J Kaufman.
We all have our petty prejudices. Even me. It’s probably something to do with our tribal origins. Left unattended, our prejudices can all too easily morph into irrational hatreds and bigotry. Under extreme conditions one might even kill in the name of defending one’s dearly held prejudice. It happens all the time all over our sorry little world. It is often forgotten that, along with communists, socialists, trade unionists, homosexuals and transgender people, Roma and Jews, people with varying physical and intellectual disabilities were ruthlessly and systematically murdered by twentieth century fascist regimes.But the good news is that under more benign conditions, many of us have learnt to rise above our irrational prejudices and have started to act more rationally, even, if you will forgive my youthful enthusiasm, more lovingly. By this I mean, not just tolerating difference but positively celebrating it. When it comes to ‘disability’, we have travelled a long way. Still a million miles to go but society generally might be said to have started a journey whereby both physical and intellectual disabilities are merely seen as part of a human continuum of ability.
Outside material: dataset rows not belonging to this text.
-- ==== Sys2Proof/Laws/Bits.lean ====
section
/-! SUPPORT. Slices of concatenated bit vectors: a slice that lies in one part is that part's slice. -/

namespace Sys2Proof.Laws

variable {n m : Nat}

theorem extract_high (a : BitVec n) (b : BitVec m) (s k : Nat) (h : m ≤ s) :
    (a ++ b).extractLsb' s k = a.extractLsb' (s - m) k := by
  apply BitVec.eq_of_getLsbD_eq
  intro i hi
  have h1 : ¬ s + i < m := by omega
  have h2 : s + i - m = s - m + i := by omega
  simp [BitVec.getLsbD_append, hi, h1, h2]

theorem extract_low (a : BitVec n) (b : BitVec m) (s k : Nat) (h : s + k ≤ m) :
    (a ++ b).extractLsb' s k = b.extractLsb' s k := by
  apply BitVec.eq_of_getLsbD_eq
  intro i hi
  have h1 : s + i < m := by omega
  simp [BitVec.getLsbD_append, hi, h1]

theorem extract_all (a : BitVec n) : a.extractLsb' 0 n = a := by simp

/-- A vector is its high part before its low part. -/
theorem extract_parts (a : BitVec (n + m)) : a.extractLsb' m n ++ a.extractLsb' 0 m = a := by
  apply BitVec.eq_of_getLsbD_eq
  intro i hi
  rcases (by omega : i < m ∨ (m + (i - m) = i ∧ i - m < n ∧ ¬ i < m)) with h | ⟨h, h2, h3⟩
  · simp [BitVec.getLsbD_append, h]
  · simp [BitVec.getLsbD_append, h, h2, h3]

/-- The two halves of a 12-bit field (R29) joined again. -/
theorem extract_join (a : BitVec 12) : a.extractLsb' 6 6 ++ a.extractLsb' 0 6 = a := extract_parts (n := 6) (m := 6) a

end Sys2Proof.Laws
end

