-- ==== Sys2Proof/Laws/State.lean ====
section
/-! SUPPORT. The fields of the state after each of its updates, and what the named units read as after one. -/

namespace Sys2Proof.Machine

variable (s : State)

/-! ### Fields -/

@[simp] theorem setCore_agenda (n : Nat) (c : Core) : (s.setCore n c).agenda = s.agenda := rfl
@[simp] theorem setCore_turns (n : Nat) (c : Core) : (s.setCore n c).turns = s.turns := rfl
@[simp] theorem setCore_fresh (n : Nat) (c : Core) : (s.setCore n c).fresh = s.fresh := rfl
@[simp] theorem setCore_nextId (n : Nat) (c : Core) : (s.setCore n c).nextId = s.nextId := rfl
@[simp] theorem setCore_routeMark (n : Nat) (c : Core) : (s.setCore n c).routeMark = s.routeMark := rfl
@[simp] theorem setCore_issue (n : Nat) (c : Core) : (s.setCore n c).issue = s.issue := rfl
@[simp] theorem setCore_outbox (n : Nat) (c : Core) : (s.setCore n c).outbox = s.outbox := rfl
@[simp] theorem setCore_now (n : Nat) (c : Core) : (s.setCore n c).now = s.now := rfl
@[simp] theorem setCore_cores (n : Nat) (c : Core) : (s.setCore n c).cores = tput s.cores n c := rfl
@[simp] theorem setCore_clusters (n : Nat) (c : Core) : (s.setCore n c).clusters = s.clusters := rfl
@[simp] theorem setCore_dies (n : Nat) (c : Core) : (s.setCore n c).dies = s.dies := rfl
@[simp] theorem setCore_mem (n : Nat) (c : Core) : (s.setCore n c).mem = s.mem := rfl
@[simp] theorem setCore_poison (n : Nat) (c : Core) : (s.setCore n c).poison = s.poison := rfl
@[simp] theorem setCore_zeros (n : Nat) (c : Core) : (s.setCore n c).zeros = s.zeros := rfl
@[simp] theorem setCore_dir (n : Nat) (c : Core) : (s.setCore n c).dir = s.dir := rfl
@[simp] theorem setCore_reqs (n : Nat) (c : Core) : (s.setCore n c).reqs = s.reqs := rfl
@[simp] theorem setCore_raises (n : Nat) (c : Core) : (s.setCore n c).raises = s.raises := rfl
@[simp] theorem setCore_swaps (n : Nat) (c : Core) : (s.setCore n c).swaps = s.swaps := rfl
@[simp] theorem setCore_moves (n : Nat) (c : Core) : (s.setCore n c).moves = s.moves := rfl
@[simp] theorem setCore_invals (n : Nat) (c : Core) : (s.setCore n c).invals = s.invals := rfl
@[simp] theorem setCore_ctxs (n : Nat) (c : Core) : (s.setCore n c).ctxs = s.ctxs := rfl
@[simp] theorem setCore_launches (n : Nat) (c : Core) : (s.setCore n c).launches = s.launches := rfl
@[simp] theorem setCore_tasks (n : Nat) (c : Core) : (s.setCore n c).tasks = s.tasks := rfl
@[simp] theorem setCore_groups (n : Nat) (c : Core) : (s.setCore n c).groups = s.groups := rfl
@[simp] theorem setCore_gmsgs (n : Nat) (c : Core) : (s.setCore n c).gmsgs = s.gmsgs := rfl
@[simp] theorem setCore_fmsgs (n : Nat) (c : Core) : (s.setCore n c).fmsgs = s.fmsgs := rfl
@[simp] theorem setCore_early (n : Nat) (c : Core) : (s.setCore n c).early = s.early := rfl
@[simp] theorem setCore_colls (n : Nat) (c : Core) : (s.setCore n c).colls = s.colls := rfl
@[simp] theorem setCore_collSeqs (n : Nat) (c : Core) : (s.setCore n c).collSeqs = s.collSeqs := rfl
@[simp] theorem setCore_claims (n : Nat) (c : Core) : (s.setCore n c).claims = s.claims := rfl
@[simp] theorem setCore_posts (n : Nat) (c : Core) : (s.setCore n c).posts = s.posts := rfl
@[simp] theorem setCore_slotTables (n : Nat) (c : Core) : (s.setCore n c).slotTables = s.slotTables := rfl
@[simp] theorem setCore_modctxsts (n : Nat) (c : Core) : (s.setCore n c).modctxsts = s.modctxsts := rfl
@[simp] theorem setCore_dbgaddr (n : Nat) (c : Core) : (s.setCore n c).dbgaddr = s.dbgaddr := rfl
@[simp] theorem setCore_dbgctx (n : Nat) (c : Core) : (s.setCore n c).dbgctx = s.dbgctx := rfl
@[simp] theorem setCore_fwVersion (n : Nat) (c : Core) : (s.setCore n c).fwVersion = s.fwVersion := rfl
@[simp] theorem setCore_rollback (n : Nat) (c : Core) : (s.setCore n c).rollback = s.rollback := rfl
@[simp] theorem setCore_clock (n : Nat) (c : Core) : (s.setCore n c).clock = s.clock := rfl
@[simp] theorem setCore_mapped (n : Nat) (c : Core) : (s.setCore n c).mapped = s.mapped := rfl
@[simp] theorem setCore_failed (n : Nat) (c : Core) : (s.setCore n c).failed = s.failed := rfl
@[simp] theorem setCore_bbox (n : Nat) (c : Core) : (s.setCore n c).bbox = s.bbox := rfl
@[simp] theorem setCore_bbFrozen (n : Nat) (c : Core) : (s.setCore n c).bbFrozen = s.bbFrozen := rfl
@[simp] theorem setCore_bbOver (n : Nat) (c : Core) : (s.setCore n c).bbOver = s.bbOver := rfl
@[simp] theorem setCore_modNum (n : Nat) (c : Core) : (s.setCore n c).modNum = s.modNum := rfl
@[simp] theorem setCore_domSize (n : Nat) (c : Core) : (s.setCore n c).domSize = s.domSize := rfl
@[simp] theorem setCore_hbm (n : Nat) (c : Core) : (s.setCore n c).hbm = s.hbm := rfl
@[simp] theorem setCore_hist (n : Nat) (c : Core) : (s.setCore n c).hist = s.hist := rfl
@[simp] theorem setCore_phase (n : Nat) (c : Core) : (s.setCore n c).phase = s.phase := rfl
@[simp] theorem setCore_joinReady (n : Nat) (c : Core) : (s.setCore n c).joinReady = s.joinReady := rfl
@[simp] theorem setCore_farPool (n : Nat) (c : Core) : (s.setCore n c).farPool = s.farPool := rfl
@[simp] theorem setCore_ctxcmd (n : Nat) (c : Core) : (s.setCore n c).ctxcmd = s.ctxcmd := rfl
The premise is that we are all, to some degree, on a spectrum of ability, whereby a person may excel in one activity and be hopelessly inept at another. I know that feeling well. Ask me to organise a ping pong tournament for two hundred people and I’ll make a half decent job of it. Ask me to carry out the simplest of DIY tasks and I will fail miserably time and time again. Introduce a mechanical or electrical component to the task and my level of ineptitude becomes legendary. It’s a similar story in my physical endeavours. I can still comfortably play a reasonable level of ping for five hours or more with barely a break. Ask me to swim a lap of even a medium size pool and you’ll find me gasping for breath.
If we accept the premise that we are all on a physical and intellectual spectrum with different aptitudes for different tasks, then the conclusion is obvious. Exclude nobody on the basis of so-called disability. On the contrary, be pro-active and include everybody. You may just be surprised, even shocked at what the so-called disabled person will achieve be it in the realm of sport, of employment or any scientific or artistic endeavour. The astonishing life of Stephen Hawking is a technicolour testament to this blindingly obvious fact. The stunning achievements of the para Olympians is still further reminder that all humans, if given a reasonably level playing field, can be successful in a whole range of human activity.
Given the veracity of the above, it was no surprise that at the recently held Down’s Syndrome World Table Tennis Championships, held in Portugal on the island of Madeira, produced some sparkling table tennis. You can read about their exploits on the Table Tennis England website. You might be amazed at the level of proficiency, but you really shouldn’t be. One of the British competitors was from Brighton Table Tennis Club and as well as being a damn fine table tennis player capable of whipping 99.9 % of the world’s population, he is a fully trained table tennis coach. For this person, the sky is the limit, a person who refuses to be pigeonholed by preconceived notions of what he can and cannot do.
All this leads me to ponder about the very word, ‘disabled’. I suspect that if ever there was a word that needed to be jettisoned it is this one. Of course, I can readily see its advantages. To be categorised as disabled can bring with it extra resources and extra empathy. And that is certainly good. But with it also comes a certain stigma and a massive degree of pre-conception. It shoves people into a box and limits, intentionally or otherwise, what people are capable of. To me, the very semantics of the word has a negative connotation.
So, if we were ditch the word ‘disabled’, what should we replace it with? Maybe ‘multi-ability’ is a less pejorative term. It’s a term that better reflects the universal continuum of human ability. It’s a term that is fully inclusive as opposed to the false dichotomy between the ‘abled’ and the ‘disabled’. But in the end, language, important as it is, is only a reflection of society’s limiting attitudes and prejudices. I’ve been coaching table tennis for well over thirty years and I’ve yet to come across a student that has not improved their game with time. As Matthew Syed was at pains to point out in his ground breaking ‘Bounce’, there really is no such thing as talent, merely those that have the opportunity and encouragement to purposefully improve and those that don’t. If we stop putting people in artificial boxes, then the sky truly is the limit. The recent World Down’s Syndrome Table Tennis Championships was a poignant reminder of this indisputable truth.